Copy out each line of the listing below in which the string "pure" occurs.

### STUDY MATERIAL

------------------------------------------------------------

-- ==== Sys2Proof/Machine/Scarf.lean ====
section
/-! DEFINITION. What the Scarf engine computes (R158 to R161): automaton images, composition, scanning, masks and the
stop-string stream, each as a function of the input so far and of what has been read of its image. -/

namespace Sys2Proof.Machine

/-! ### Reading images -/

/-- What a read of a job's table, image or record gives: not read yet, failed, or bytes. -/
inductive Got where
  | need
  | bad
  | ok (bs : List Byte)
  deriving DecidableEq, Repr

/-- The reads a job has made, by capability (0 table or image, 1 output), offset and length. -/
abbrev Oracle := Nat → Nat → Nat → Got

/-- `n` bytes at an offset, needed for the input byte at `p`; a read that failed is CAP_FAULT there (R139). -/
def ask (q : Oracle) (which off n p : Nat) : Except StEnd (List Byte) :=
  if n = 0 then .ok []
  else match q which off n with
    | .need => .error (.read which off n p)
    | .bad => .error (.fail .capFault p)
    | .ok bs => .ok bs

/-- A field of bytes. -/
def fld (bs : List Byte) (o w : Nat) : Nat := ofLe ((bs.drop o).take w)

/-- Every byte of a range is zero. -/
def allZero (bs : List Byte) (o w : Nat) : Bool := ((bs.drop o).take w).all fun b => b == 0

/-- What a job's transform made of its input: its output bytes with the first input byte each comes from, where it
stands, its result word on success, and its partial count where that is no count of output. `mid`: a fault lies in the
intermediate stream (Table 7.6, STAGE). -/
structure Tx where
  out : List (Byte × Nat) := []
  st : StEnd := .more
  res : Nat := 0
  part : Option Nat := none
  mid : Bool := false
  deriving DecidableEq, Repr

/-! ### Automata (R158) -/

structure Auto where
  at_ : Nat
  s : Nat
  dead : Nat
  start : Nat
  wide : Bool
  kind : Nat
  a : Nat
  deriving DecidableEq, Repr

/-- The header of an image, checked (R158). -/
def readAuto (q : Oracle) (at_ : Nat) (kinds : List Nat) : Except StEnd Auto := do
  let h ← ask q 0 at_ 64 0
  let fl := fld h 8 1
  let u : Auto := { at_ := at_, s := fld h 4 2, dead := fld h 6 1, start := fld h 7 1, wide := bitOf fl 0, kind := bits fl 2 1, a := fld h 16 4 }
  if fld h 0 4 == 0x46534353 && fl / 8 == 0 && allZero h 9 7 && allZero h 20 44 && 1 ≤ u.s && u.s ≤ 256 && u.dead < u.s &&
      u.start < u.s && 1 ≤ u.a && u.a ≤ 262144 && (u.wide || u.a == 256) && kinds.contains u.kind then pure u
  else throw (.fail .imageBad 0)

/-- The state that symbol `t` leads to from a state. -/
def Auto.next (u : Auto) (q : Oracle) (t st p : Nat) : Except StEnd Nat := do
  if u.a ≤ t then throw (.fail .symbolRange p)
  else
    let row ← ask q 0 (u.at_ + 64 + t * u.s) u.s p
    let x := fld row st 1
    if u.s ≤ x then throw (.fail .imageBad p) else pure x

/-- The state table: one number per state. -/
def Auto.table (u : Auto) (q : Oracle) : Except StEnd (List Nat) := do
  let w := if u.kind = 1 then 4 else 1
  let bs ← ask q 0 (u.at_ + 64 + u.a * u.s) (w * u.s) 0
  let es := (List.range u.s).map fun i => fld bs (w * i) w
  if u.kind = 2 && es.any (fun x => x / 2 != 0) then throw (.fail .imageBad 0) else pure es

/-- Bytes of a symbol. -/
def Auto.width (u : Auto) : Nat := if u.wide then 4 else 1

/-- The whole symbols of some input. -/
def Auto.symbols (u : Auto) (inp : List Byte) : List Nat :=
  (List.range (inp.length / u.width)).map fun i => fld inp (u.width * i) u.width

/-! ### SFCOMP (R159) -/

/-- The maps of symbols from number `i` on, composed after `f`; the convergence report. -/
def composeGo (u : Auto) (q : Oracle) : List Nat → Nat → List Nat → Nat → Except StEnd (List Nat × Nat)
  | [], _, f, c => pure (f, c)
  | t :: r, i, f, c => do
    let g ← f.mapM fun x => u.next q t x (u.width * i)
    let const := g.all fun x => x == g.headD 0
    composeGo u q r (i + 1) g (if c = 0 && const then i + 1 else c)

def byteOf (n : Nat) : Byte := BitVec.ofNat 8 n

/-- `SFCOMP`. -/
def sfcompTx (q : Oracle) (at_ inlen outlen : Nat) (inp : List Byte) (last : Bool) : Tx :=
  let r : Except StEnd (Auto × List Nat × Nat) := do
    let u ← readAuto q at_ [0, 1, 2]
    if outlen < u.s then throw (.fail .outLimit 0)
    else if inlen % u.width ≠ 0 then throw (.fail .truncated 0)
    else
      let (f, c) ← composeGo u q (u.symbols inp) 0 (List.range u.s) 0
      if last then pure (u, f, c) else throw .more
  match r with
  | .error e => { st := e, part := some 0 }
  | .ok (u, f, c) => { out := f.map fun x => (byteOf x, 0), st := .done, res := c + 2 ^ 32 * f.getD u.start 0 }

/-! ### SFSCAN and SFMASK (R160) -/

/-- The states after each symbol, at most `room` of them; `total` symbols stand in the whole input. -/
def scanGo (u : Auto) (q : Oracle) (total room : Nat) : List Nat → Nat → Nat → List (Byte × Nat) → List (Byte × Nat) × Nat × StEnd
  | [], i, st, out =>
    if total = i then (out.reverse, st, .done)
    else if room ≤ i then (out.reverse, st, .fail .outLimit (u.width * i))
    else (out.reverse, st, .more)
  | t :: r, i, st, out =>
    if room ≤ i then (out.reverse, st, .fail .outLimit (u.width * i))
    else match u.next q t st (u.width * i) with
      | .error e => (out.reverse, st, e)
      | .ok st => scanGo u q total room r (i + 1) st ((byteOf st, u.width * i) :: out)

/-- `SFSCAN` from a state. -/
def sfscanTx (q : Oracle) (at_ inlen outlen state : Nat) (inp : List Byte) : Tx :=
  let r : Except StEnd Auto := do
    let u ← readAuto q at_ [0, 1, 2]
    if u.s ≤ state then throw (.fail .stateBad 0)
    else if inlen % u.width ≠ 0 then throw (.fail .truncated 0)
    else pure u
  match r with
  | .error e => { st := e, part := some 0 }
  | .ok u =>
    let (out, st, e) := scanGo u q (inlen / u.width) outlen (u.symbols inp) 0 state []
    { out := out, st := e, res := out.length + 2 ^ 32 * st, part := some out.length }

/-- `SFMASK` at a state. -/
def sfmaskTx (q : Oracle) (at_ outlen state : Nat) : Tx :=
  let r : Except StEnd (List Bool) := do
    let u ← readAuto q at_ [0, 1, 2]
    if u.s ≤ state then throw (.fail .stateBad 0)
    else if outlen < ceilDiv u.a 8 then throw (.fail .outLimit 0)
    else (List.range u.a).mapM fun t => do let x ← u.next q t state 0; pure (x != u.dead)
  match r with
  | .error e => { st := e, part := some 0 }
  | .ok bs =>
    let byte (k : Nat) : Byte := byteOf ((List.range 8).foldl (fun n j => n + if bs.getD (8 * k + j) false then 2 ^ j else 0) 0)
    { out := (List.range (ceilDiv bs.length 8)).map (fun k => (byte k, 0)), st := .done, res := (bs.filter id).length }

/-! ### SFSTOP (R161) -/

/-- A stream record (Table 7.14). -/
structure StopRec where
  total : Nat
  rpos : Nat
  state : Nat
  matched : Bool
  stridx : Nat
  deriving DecidableEq, Repr

def StopRec.bytes (r : StopRec) : List Byte :=
  leBytes 8 r.total ++ leBytes 8 r.rpos ++ leBytes 1 r.state ++ leBytes 1 (natOf r.matched) ++ leBytes 2 r.stridx ++ leBytes 12 0

/-- The bytes consumed in order: the record, how many were consumed, and why it stopped before the end. -/
def stopGo (u : Auto) (q : Oracle) (tab : List Nat) : List Byte → StopRec → Nat → StopRec × Nat × Option StEnd
  | [], r, n => (r, n, none)
  | c :: cs, r, n =>
    if r.matched then (r, n, none)
    else match u.next q c.toNat r.state n with
      | .error e => (r, n, some e)
      | .ok st =>
        let o := tab.getD st 0
        let r := { r with state := st, total := (r.total + 1) % 2 ^ 64 }
        if bits o 31 16 ≠ 0 then
          ({ r with matched := true, stridx := bits o 31 16 - 1, rpos := max r.rpos (r.total - bits o 15 8) }, n + 1, none)
        else stopGo u q tab cs r (n + 1)

/-- `SFSTOP`. `cut`: the input ends in a fault after the bytes given. -/
def sfstopTx (q : Oracle) (at_ outoff : Nat) (inp : List Byte) (last : Bool) (cut : Option Reason) : Tx :=
  let r : Except StEnd (Auto × List Nat × StopRec) := do
    let u ← readAuto q at_ [1]
    if u.wide then throw (.fail .imageBad 0)
    else
      let tab ← u.table q
      let b ← ask q 1 outoff 32 0
      if u.s ≤ fld b 16 1 then throw (.fail .stateBad 0)
      else if 1 < fld b 17 1 || !allZero b 20 12 || fld b 0 8 < fld b 8 8 then throw (.fail .descBad 0)
      else pure (u, tab, { total := fld b 0 8, rpos := fld b 8 8, state := fld b 16 1, matched := bitOf (fld b 17 1) 0, stridx := fld b 18 2 })
  match r with
  | .error e => { st := e, part := some 0 }
  | .ok (u, tab, r) =>
    let (r, n, e) := stopGo u q tab inp r 0
    let fin := if r.matched then r else { r with rpos := max r.rpos (r.total - tab.getD r.state 0 % 256) }
    let out := fin.bytes.map fun b => (b, 0)
    let failed (e : StEnd) : Tx := { out := if n = 0 then [] else out, st := e, part := some n }
    match e with
    | some (.fail k p) => failed (.fail k p)
    | some e => { st := e, part := some n }
    | none =>
      if r.matched || last then { out := out, st := .done, res := n + 2 ^ 32 * r.stridx + 2 ^ 48 * natOf r.matched, part := some n }
      else match cut with
        | some k => failed (.fail k n)
        | none => { st := .more, part := some n }

end Sys2Proof.Machine
end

------------------------------------------------------------

### EXERCISE RESPONSE
      u.start < u.s && 1 ≤ u.a && u.a ≤ 262144 && (u.wide || u.a == 256) && kinds.contains u.kind then pure u
    if u.s ≤ x then throw (.fail .imageBad p) else pure x
  if u.kind = 2 && es.any (fun x => x / 2 != 0) then throw (.fail .imageBad 0) else pure es
  | [], _, f, c => pure (f, c)
      if last then pure (u, f, c) else throw .more
    else pure u
    else (List.range u.a).mapM fun t => do let x ← u.next q t state 0; pure (x != u.dead)
      else pure (u, tab, { total := fld b 0 8, rpos := fld b 8 8, state := fld b 16 1, matched := bitOf (fld b 17 1) 0, stridx := fld b 18 2 })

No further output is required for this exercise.